Exercise brief: Lines holding the string "Prod": copy each one from the listing below.
■ ■ ■ ■ ■
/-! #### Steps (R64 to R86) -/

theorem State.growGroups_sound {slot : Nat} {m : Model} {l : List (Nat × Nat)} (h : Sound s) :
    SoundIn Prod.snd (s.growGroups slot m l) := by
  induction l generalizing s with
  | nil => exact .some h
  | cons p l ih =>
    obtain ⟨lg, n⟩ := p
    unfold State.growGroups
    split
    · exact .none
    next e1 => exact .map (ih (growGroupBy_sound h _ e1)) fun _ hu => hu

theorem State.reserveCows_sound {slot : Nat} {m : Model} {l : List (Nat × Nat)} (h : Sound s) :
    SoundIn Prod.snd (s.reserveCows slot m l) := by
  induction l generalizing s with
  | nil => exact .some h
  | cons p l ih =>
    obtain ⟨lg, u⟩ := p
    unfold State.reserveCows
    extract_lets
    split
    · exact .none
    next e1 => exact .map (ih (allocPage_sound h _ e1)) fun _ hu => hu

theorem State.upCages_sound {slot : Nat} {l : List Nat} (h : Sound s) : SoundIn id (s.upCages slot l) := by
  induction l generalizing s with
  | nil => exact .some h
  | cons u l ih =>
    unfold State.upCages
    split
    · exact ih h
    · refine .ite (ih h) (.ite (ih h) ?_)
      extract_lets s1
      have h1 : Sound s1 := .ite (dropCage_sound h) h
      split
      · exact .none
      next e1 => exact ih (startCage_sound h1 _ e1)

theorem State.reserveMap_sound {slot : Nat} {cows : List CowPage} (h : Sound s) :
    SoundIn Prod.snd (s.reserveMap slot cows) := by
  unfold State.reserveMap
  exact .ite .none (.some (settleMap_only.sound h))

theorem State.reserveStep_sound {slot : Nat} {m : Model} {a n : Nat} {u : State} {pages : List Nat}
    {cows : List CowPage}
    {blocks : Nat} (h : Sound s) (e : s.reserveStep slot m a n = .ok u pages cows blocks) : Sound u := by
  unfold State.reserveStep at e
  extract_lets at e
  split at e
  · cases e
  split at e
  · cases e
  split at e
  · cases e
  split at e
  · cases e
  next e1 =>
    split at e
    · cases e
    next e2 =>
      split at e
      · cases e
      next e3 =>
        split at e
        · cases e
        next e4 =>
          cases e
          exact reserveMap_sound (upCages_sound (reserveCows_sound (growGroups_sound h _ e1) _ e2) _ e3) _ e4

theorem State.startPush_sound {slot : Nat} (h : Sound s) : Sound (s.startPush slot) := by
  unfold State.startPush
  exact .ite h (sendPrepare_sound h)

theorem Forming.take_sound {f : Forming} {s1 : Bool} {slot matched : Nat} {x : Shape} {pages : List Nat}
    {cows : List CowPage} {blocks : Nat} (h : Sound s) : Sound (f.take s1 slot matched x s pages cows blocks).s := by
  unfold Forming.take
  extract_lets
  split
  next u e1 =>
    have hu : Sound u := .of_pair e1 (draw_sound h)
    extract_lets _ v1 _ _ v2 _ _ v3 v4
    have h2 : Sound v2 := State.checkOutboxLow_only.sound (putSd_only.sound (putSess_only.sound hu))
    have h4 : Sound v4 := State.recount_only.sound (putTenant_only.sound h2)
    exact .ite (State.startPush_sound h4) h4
■ ■ ■ ■ ■
Answer box:
    SoundIn Prod.snd (s.growGroups slot m l) := by
    SoundIn Prod.snd (s.reserveCows slot m l) := by
    SoundIn Prod.snd (s.reserveMap slot cows) := by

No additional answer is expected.